President Bush shifted his rhetoric on Iraq in recent weeks after an intense debate among advisers about how to pull out of his political free fall, with senior adviser Karl Rove urging a campaign-style attack on critics while younger aides pushed for more candor about setbacks in the war, according to Republican strategists.

The result was a hybrid of the two approaches as Bush lashed out at war opponents in Congress, then turned to a humbler assessment of events on the ground in Iraq that included admissions about how some of his expectations had been frustrated.

Not surprisingly, Karl Rove recommended that the President take no notice of the defects or troubles of our Iraq policy. ‘Just keep lying and questioning the patriotism of anyone that questions how well things are going’, Karl said.

Also, not surprisingly, Bush found that his poll numbers improved, not by following Rove’s advice, but by providing a limited amount of candor.

But the polls numbers will not last, because the candor is not sincere, but calculated. Just as in Vietnam, telling Americans that, despite unexpected setbacks, there is light at the end of tunnel, will not work.
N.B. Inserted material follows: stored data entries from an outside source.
-- ==== Sys2Proof/Machine/Operands.lean ====
section
/-! DEFINITION. The operand forms of the compute dies as an image's payloads give them: engine records, tensors,
ports, epilogues, entries, tables, optimizers, serving slots, cluster plans and die plans (chapters 3 to 6), and
reading and writing the elements they name. -/

namespace Sys2Proof.Machine

/-- `n` records of `size` bytes from offset `off`. -/
def records (bs : List Byte) (off size n : Nat) : List (List Byte) :=
  (List.range n).map fun i => (bs.drop (off + size * i)).take size

/-! ### Format codes (Table 3.7) -/

def fmtFp32 : Nat := 1
def fmtBf16 : Nat := 2
def fmtE4m3 : Nat := 3
def fmtE5m2 : Nat := 4
def fmtInt8 : Nat := 5
def fmtSq8 : Nat := 6
def fmtSq4 : Nat := 7
def fmtInt32 : Nat := 8
def fmtAcc96 : Nat := 9

def fmtBits (f : Nat) : Nat :=
  if f = 1 ∨ f = 8 then 32 else if f = 2 then 16 else if f = 7 then 4 else if f = 9 then 128 else 8

def floatFmt (f : Nat) : Option Fmt :=
  match f with
  | 1 => some fp32
  | 2 => some bf16
  | 3 => some e4m3
  | 4 => some e5m2
  | _ => none

/-! ### Engine configuration record (Table 3.6) -/

structure EngRec where
  pair : Nat
  aFmt : Nat
  bFmt : Nat
  outFmt : Nat
  outMode : Nat
  layout : Nat
  kLog2 : Nat
  accClass : Nat
  kLo : Nat
  kTotal : Nat
  srStream : Nat
  aSrc : Nat
  bSrc : Nat
  dSrc : Nat
  outDst : Nat
  epilogue : Nat
deriving DecidableEq, Repr

def EngRec.ofBytes (b : List Byte) : EngRec :=
  ⟨le b 0 1, le b 1 1, le b 2 1, le b 3 1, le b 4 1, le b 5 1, le b 6 1, le b 7 1, le b 8 4, le b 12 4, le b 16 4,
   le b 20 2, le b 22 2, le b 24 2, le b 26 2, le b 28 2⟩

def EngRec.sat (r : EngRec) : Bool := bit r.outMode 0
def EngRec.sr (r : EngRec) : Bool := bit r.outMode 1
def EngRec.aK (r : EngRec) : Bool := bit r.layout 0
def EngRec.bK (r : EngRec) : Bool := bit r.layout 1

def engRecs (bs : List Byte) : List EngRec := (records bs 16 32 (le bs 0 2)).map EngRec.ofBytes

/-! ### Tensors (Table 4.1) -/

structure Tensor where
  id : Nat
  fmt : Nat
  rank : Nat
  role : Nat
  place : Nat
  layout : Nat
  stash : Nat
  scale : Nat
  d0 : Nat
  d1 : Nat
  d2 : Nat
  d3 : Nat
  home : Nat
  tie : Nat
  base : Nat
  bytes : Nat
deriving DecidableEq, Repr

def Tensor.ofBytes (i : Nat) (b : List Byte) : Tensor :=
  ⟨i, le b 0 1, le b 1 1, le b 2 1, le b 3 1, le b 4 1, le b 5 1, le b 6 2, le b 8 4, le b 12 4, le b 16 4, le b 20 4,
   le b 24 4, le b 28 2, le b 32 8, le b 40 8⟩

def tensorsOf (bs : List Byte) : List Tensor :=
  (enum0 (records bs 16 64 (le bs 0 4))).map fun e => Tensor.ofBytes e.1 e.2

def State.tensors (s : State) : List Tensor := tensorsOf (s.payload 0x0001 packageCode)

def findTensor (ts : List Tensor) (i : Nat) : Option Tensor := ts[i]?

def Tensor.count (t : Tensor) : Nat := t.d0 * t.d1 * t.d2 * t.d3

/-- Bytes of one copy of the elements; SQ4 rows end on whole bytes (R56). -/
def Tensor.elemBytes (t : Tensor) : Nat :=
  if t.fmt = fmtSq4 then (t.d0 + 1) / 2 * (t.d1 * t.d2 * t.d3) else t.count * (fmtBits t.fmt / 8)

/-- First byte of the tensor in the physical map. -/
def Tensor.start (t : Tensor) : Nat :=
  if t.place = 0 then scratchAddr (ucDie t.home) (ucCluster t.home) (ucCore t.home) + t.base else t.base

/-- Storage position of a flat logical element (R125). -/
def Tensor.position (t : Tensor) (n : Nat) : Nat :=
  if t.layout = 0 ∨ t.d0 = 0 ∨ t.d1 = 0 then n
  else
    let i0 := n % t.d0
    let i1 := n / t.d0 % t.d1
    n / (t.d0 * t.d1) * (t.d0 * t.d1) + (i1 / 32 * (t.d0 / 32) + i0 / 32) * 1024 + i1 % 32 * 32 + i0 % 32

/-- Byte offset of an element, and its bit offset in that byte. -/
def Tensor.place_ (t : Tensor) (n : Nat) : Nat × Nat :=
  if t.fmt = fmtSq4 then
    if t.layout = 0 then (n / (max 1 t.d0) * ((t.d0 + 1) / 2) + n % (max 1 t.d0) / 2, n % (max 1 t.d0) % 2 * 4)
    else (t.position n / 2, t.position n % 2 * 4)
  else (t.position n * (fmtBits t.fmt / 8), 0)

/-- Distance between the copies of a stashed weight (R126). -/
def Tensor.copyStep (t : Tensor) : Nat := t.bytes / max 1 t.stash

/-- Address of an element in copy `v`. -/
def Tensor.addr (t : Tensor) (v n : Nat) : Nat := t.start + v % max 1 t.stash * t.copyStep + (t.place_ n).1

def elemSize (f : Nat) : Nat := max 1 (fmtBits f / 8)

def State.readElem (s : State) (t : Tensor) (v n : Nat) : Nat :=
  let x := leNat (s.read (t.addr v n) (elemSize t.fmt))
  if t.fmt = fmtSq4 then bits x ((t.place_ n).2 + 3) (t.place_ n).2 else x

def State.writeElem (s : State) (t : Tensor) (v n raw : Nat) : State :=
  if t.fmt = fmtSq4 then
    let x := leNat (s.read (t.addr v n) 1)
    s.write (t.addr v n) (toLe 1 (setBits x ((t.place_ n).2 + 3) (t.place_ n).2 raw))
  else s.write (t.addr v n) (toLe (elemSize t.fmt) raw)

/-- An integer as a number. -/
def Fv.ofInt (i : Int) : Fv := .fin (decide (i < 0)) i.natAbs 0

/-- The value of a raw element that needs no scale; SQ elements give their integer q. -/
def rawValue (fmt raw : Nat) : Fv :=
  match floatFmt fmt with
  | some f => f.decode raw
  | none =>
    if fmt = fmtInt32 then .ofInt (sext 32 raw)
    else if fmt = fmtSq4 then .ofInt (sext 4 raw)
    else if fmt = fmtAcc96 then (Acc.ofBytes (toLe 16 raw)).value (if accClassOf (toLe 16 raw) = 2 then -32 else 0) fvOne fvOne
    else .ofInt (sext 8 raw)

/-- Scale of the row an element lies in (R56): element `row` of the scale vector. -/
def State.scaleOf (s : State) (ts : List Tensor) (t : Tensor) (n : Nat) : Nat :=
  match findTensor ts t.scale with
  | some sc => s.readElem sc 0 (n / max 1 t.d0)
  | none => one32

/-- R527: an element as FP32 bits. -/
def toF32 (fmt raw scale : Nat) : Nat :=
  if fmt = fmtFp32 then r32 (d32 raw)
  else if fmt = fmtSq8 ∨ fmt = fmtSq4 then r32 ((d32 scale).mul (rawValue fmt raw))
  else r32 (rawValue fmt raw)

def State.elemF32 (s : State) (ts : List Tensor) (t : Tensor) (v n : Nat) : Nat :=
  toF32 t.fmt (s.readElem t v n) (if t.fmt = fmtSq8 ∨ t.fmt = fmtSq4 then s.scaleOf ts t n else one32)

/-- Nearest integer, ties to even, of ±num/den. -/
def nearestInt (neg : Bool) (num den : Nat) : Int :=
  let n := num / den
  let t := num % den
  let n := if den < 2 * t ∨ (2 * t = den ∧ n % 2 = 1) then n + 1 else n
  signed neg n

/-- R527: an FP32 value into an integer format, and whether it was clamped. -/
def toIntClamp (lo hi : Int) (v : Fv) : Int × Bool :=
  match v with
  | .nan => (0, false)
  | .inf s => (if s then lo else hi, true)
  | .fin s m e =>
    let q := Fv.ratio m e
    let i := nearestInt s q.1 q.2
    (clamp lo hi i, decide (clamp lo hi i ≠ i))

/-- An FP32 value converted to an output format; the flag says an integer clamp took place. -/
def fromF32 (fmt : Nat) (sat : Bool) (draw : Option Nat) (x : Nat) : Nat × Bool :=
  match floatFmt fmt with
  | some f => (f.encode sat draw (d32 x), false)
  | none =>
    let r := if fmt = fmtInt32 then toIntClamp (-2147483648) 2147483647 (d32 x) else toIntClamp (-128) 127 (d32 x)
    ((r.1 % 2 ^ fmtBits fmt).toNat, r.2)

/-! ### Core schedules (Tables 4.2 to 4.4) -/

structure Port where
  tensor : Nat
  access : Nat
  stream : Nat
  mbStride : Nat
  origin : Nat
deriving DecidableEq, Repr

def Port.ofBytes (b : List Byte) : Port := ⟨le b 0 2, le b 2 1, le b 3 1, le b 4 4, le b 8 8⟩

structure EpiStep where
  op : Nat
  act : Nat
  port : Nat
  const : Nat
deriving DecidableEq, Repr

/-- The steps of an epilogue record. -/
def epilogueOf (b : List Byte) : List EpiStep :=
  (List.range (min 7 (le b 0 1))).map fun i =>
    ⟨le b (8 + 8 * i) 1, le b (9 + 8 * i) 1, le b (10 + 8 * i) 2, le b (12 + 8 * i) 4⟩

structure Entry where
  op : Nat
  record : Nat
  engines : Nat
  mb : Nat
  flags : Nat
  wver : Nat
  wait : Nat
  signal : Nat
  ports : List Nat
  rows : Nat
  param : List Byte
deriving DecidableEq, Repr

def Entry.ofBytes (b : List Byte) : Entry :=
  ⟨le b 0 2, le b 2 2, le b 4 1, le b 5 1, le b 6 1, le b 7 1, le b 8 2, le b 10 2,
   (List.range 6).map fun i => le b (12 + 2 * i) 2, le b 24 4, sliceBytes b 32 16⟩

structure Schedule where
  entries : List Entry
  ports : List Port
  epilogues : List (List EpiStep)
  microBatches : Nat
deriving DecidableEq, Repr

def Schedule.ofBytes (b : List Byte) : Schedule :=
  let np := le b 4 2
  let ne := le b 6 2
  ⟨(records b (16 + 16 * np + 64 * ne) 48 (le b 0 4)).map Entry.ofBytes,
   (records b 16 16 np).map Port.ofBytes,
   (records b (16 + 16 * np) 64 ne).map epilogueOf, le b 8 1⟩

/-- Logical cores that have a schedule, with it. -/
def State.schedules (s : State) : List (Nat × Schedule) :=
  (s.sectionsOf 0x0004).map fun x => (x.target, Schedule.ofBytes x.payload)

def State.schedule (s : State) (core : Nat) : Option Schedule :=
  ((s.sectionsOf 0x0004).find? fun x => x.target == core).map fun x => Schedule.ofBytes x.payload

def portNone : Nat := 0xFFFF

/-! ### Tables (Tables 5.1, 5.5, 5.6) -/

structure TableD where
  idx : Nat
  rowFmt : Nat
  opt : Nat
  pool : Nat
  staleness : Nat
  groupLog2 : Nat
  sliceLog2 : Nat
  oor : Nat
  flags : Nat
  rows : Nat
  dimUsed : Nat
  mbBits : Nat
  sampleBits : Nat
  bagBits : Nat
  srStream : Nat
  uniqueMax : Nat
  base : List Nat
  pend : List Nat
deriving DecidableEq, Repr

def TableD.ofBytes (i : Nat) (b : List Byte) : TableD :=
  ⟨i, le b 0 1, le b 1 1, le b 2 1, le b 3 1, le b 4 1, le b 5 1, le b 6 1, le b 7 1, le b 8 8, le b 16 2, le b 18 1,
   le b 19 1, le b 20 1, le b 24 4, le b 28 4, (List.range 4).map fun n => le b (32 + 8 * n) 8,
   (List.range 4).map fun n => le b (64 + 8 * n) 8⟩

structure OptD where
  kind : Nat
  flags : Nat
  lrTensor : Nat
  lr : Nat
  eps : Nat
  beta1 : Nat
  omb1 : Nat
  beta2 : Nat
  omb2 : Nat
  decay : Nat
deriving DecidableEq, Repr

def OptD.ofBytes (b : List Byte) : OptD :=
  ⟨le b 0 1, le b 1 1, le b 2 2, le b 4 4, le b 8 4, le b 12 4, le b 16 4, le b 20 4, le b 24 4, le b 28 4⟩

structure NtsD where
  table : Nat
  fmt : Nat
  flags : Nat
  rowsOut : Nat
  regionA : Nat
  regionB : Nat
  rowList : Nat
deriving DecidableEq, Repr

def NtsD.ofBytes (b : List Byte) : NtsD :=
  ⟨le b 0 2, le b 2 1, le b 3 1, le b 4 4, le b 8 8, le b 16 8, le b 24 2⟩

structure EmbD where
  tables : List TableD
  opts : List OptD
  slots : List NtsD
  t0 : Nat
deriving DecidableEq, Repr

def EmbD.ofBytes (b : List Byte) : EmbD :=
  let nt := le b 0 2
  let no := le b 2 2
  let nn := le b 4 2
  ⟨(enum0 (records b 16 128 nt)).map fun e => TableD.ofBytes e.1 e.2,
   (records b (16 + 128 * nt) 32 no).map OptD.ofBytes,
   (records b (16 + 128 * nt + 32 * no) 32 nn).map NtsD.ofBytes, le b 8 8⟩

def State.embD (s : State) : EmbD := EmbD.ofBytes (s.payload 0x0006 packageCode)

/-- Slice width W_s (R159). -/
def TableD.ws (t : TableD) : Nat := 2 ^ t.sliceLog2

def TableD.dim (t : TableD) : Nat := 2 ^ (2 + t.groupLog2 + t.sliceLog2)

def TableD.keyBits (t : TableD) : Nat := t.mbBits + t.groupLog2 + t.sampleBits + t.bagBits

def TableD.valueBytes (t : TableD) : Nat := t.ws * (fmtBits t.rowFmt / 8)

def optStateBytes (o : OptD) (ws : Nat) : Nat := if o.kind = 1 then 4 else if o.kind = 2 then 8 * ws else 0

/-- ROW_STRIDE (R160). -/
def EmbD.stride (e : EmbD) (t : TableD) : Nat :=
  roundUp (t.valueBytes + match e.opts[t.opt]? with | some o => optStateBytes o t.ws | none => 0) 16

/-- A pending slot (R171). -/
def TableD.pendSlot (t : TableD) : Nat := roundUp (8 + 4 * t.ws + 8) 16

def TableD.pendBanks (t : TableD) : Nat := if t.staleness = 0 then 1 else 2

def TableD.rowAddr (t : TableD) (e : EmbD) (d x : Nat) : Nat := t.base.getD d 0 + x * e.stride t

/-- Row of a serving slot in bytes (R182). -/
def NtsD.rowBytes (n : NtsD) (t : TableD) : Nat :=
  roundUp ((if n.fmt = fmtSq8 then 4 else 0) + t.dimUsed * (fmtBits n.fmt / 8)) 64

/-! ### Cluster plans (Table 5.3) -/

structure Part where
  table : Nat
  bytes : Nat
  offset : Nat
deriving DecidableEq, Repr

structure Job where
  kind : Nat
  mb : Nat
  table : Nat
  wait : Nat
  signal : Nat
  index : Nat
  offset : Nat
  weight : Nat
  data : Nat
  sort : Nat
  posLo : Nat
  posHi : Nat
deriving DecidableEq, Repr

def Job.ofBytes (b : List Byte) : Job :=
  ⟨le b 0 1, le b 1 1, le b 2 2, le b 4 2, le b 6 2, le b 8 2, le b 10 2, le b 12 2, le b 14 2, le b 16 2, le b 24 8,
   le b 32 8⟩

structure ClusterPlan where
  parts : List Part
  jobs : List Job
deriving DecidableEq, Repr

def ClusterPlan.ofBytes (b : List Byte) : ClusterPlan :=
  let np := le b 0 2
  ⟨(records b 16 16 np).map fun r => ⟨le r 0 2, le r 4 4, le r 8 8⟩,
   (records b (16 + 16 * np) 64 (le b 2 2)).map Job.ofBytes⟩

def State.plan (s : State) (d c : Nat) : ClusterPlan := ClusterPlan.ofBytes (s.payload 0x0003 (clusterCode d c))

/-! ### Die plans (Tables 6.2, 6.4) -/

structure StreamD where
  core : Nat
  stream : Nat
  dir : Nat
  depth : Nat
  base : Nat
  chunk : Nat
  ring : Nat
  count : List Nat
  stride : List Int
deriving DecidableEq, Repr

def StreamD.ofBytes (b : List Byte) : StreamD :=
  ⟨le b 0 4, le b 4 1, le b 5 1, le b 6 2, le b 8 8, le b 16 4, le b 20 4,
   (List.range 3).map fun i => le b (24 + 4 * i) 4, (List.range 3).map fun i => sext 64 (le b (40 + 8 * i) 8)⟩

structure LookD where
  table : Nat
  depth : Nat
  rows : Nat
  base : Nat
  indexTensor : Nat
deriving DecidableEq, Repr

def LookD.ofBytes (b : List Byte) : LookD := ⟨le b 0 2, le b 2 1, le b 4 4, le b 8 8, le b 16 2⟩

structure DiePlan where
  streams : List StreamD
  looks : List LookD
  grottoPlain : Nat
deriving DecidableEq, Repr

def DiePlan.ofBytes (b : List Byte) : DiePlan :=
  let ns := le b 0 2
  ⟨(records b 16 64 ns).map StreamD.ofBytes, (records b (16 + 64 * ns) 32 (le b 2 2)).map LookD.ofBytes, le b 4 4⟩

def State.diePlan (s : State) (d : Nat) : DiePlan := DiePlan.ofBytes (s.payload 0x0002 (dieCode d))

/-- Chunks per step, and the address of chunk `n` with i0 fastest (R197). -/
def StreamD.total (x : StreamD) : Nat := x.count.getD 0 1 * x.count.getD 1 1 * x.count.getD 2 1

def StreamD.chunkPos (x : StreamD) (n : Nat) : Int :=
  let c0 := max 1 (x.count.getD 0 1)
  let c1 := max 1 (x.count.getD 1 1)
  let i0 := n % c0
  let i1 := n / c0 % c1
  let i2 := n / (c0 * c1)
  (x.base : Int) + i0 * x.stride.getD 0 0 + i1 * x.stride.getD 1 0 + i2 * x.stride.getD 2 0

/-- A chunk's address; the load check refuses one below 0 (R198). -/
def StreamD.chunkAddr (x : StreamD) (n : Nat) : Nat := (x.chunkPos n).toNat

/-! ### The generator (R421, R422) -/

def State.genKey (s : State) : List Byte := (s.payload 0x0007 packageCode).take 16

def State.dpRank (s : State) : Nat := s.fld Reg.detRankDpRank

/-- The draw of a stream, step and element. -/
def genDraw (key : List Byte) (rank stream step elem : Nat) : Nat :=
  let k := (sliceBytes key 0 16).map BitVec.toNat
  let k := if 2 ^ 31 ≤ stream then
      (enum0 k).map fun e => if e.1 = 14 then e.2 ^^^ rank / 256 % 256 else if e.1 = 15 then e.2 ^^^ rank % 256 else e.2
    else k
  let blk := (toBe 4 stream ++ toBe 5 (step % 2 ^ 40) ++ toBe 7 elem).map BitVec.toNat
  ((enum0 (aes128 k blk)).map fun e => e.2 * 256 ^ e.1).sum

/-- The low 24 bits of a draw in the running step. -/
def State.draw24 (s : State) (stream step elem : Nat) : Nat := genDraw s.genKey s.dpRank stream step elem % 2 ^ 24

end Sys2Proof.Machine
end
There is civil war at the end of the tunnel.

The amazing thing is that Cheney and Rumsfeld, who were veterans of the Ford/Nixon administrations that oversaw the collapse of South Vietnam, would make all the same mistakes a second time.

When John O’Neill first ‘swift-boated’ John Kerry in 1971, on the Dick Cavett Show, it did nothing to prevent the collapse of Saigon four years later. Rove’s plan to ‘swift-boat’ John Murtha, Howard Dean, and anyone else who raises their voice against this tragic maladministration of our foreign policy, will do nothing to prevent catastrophe on the Euphrates.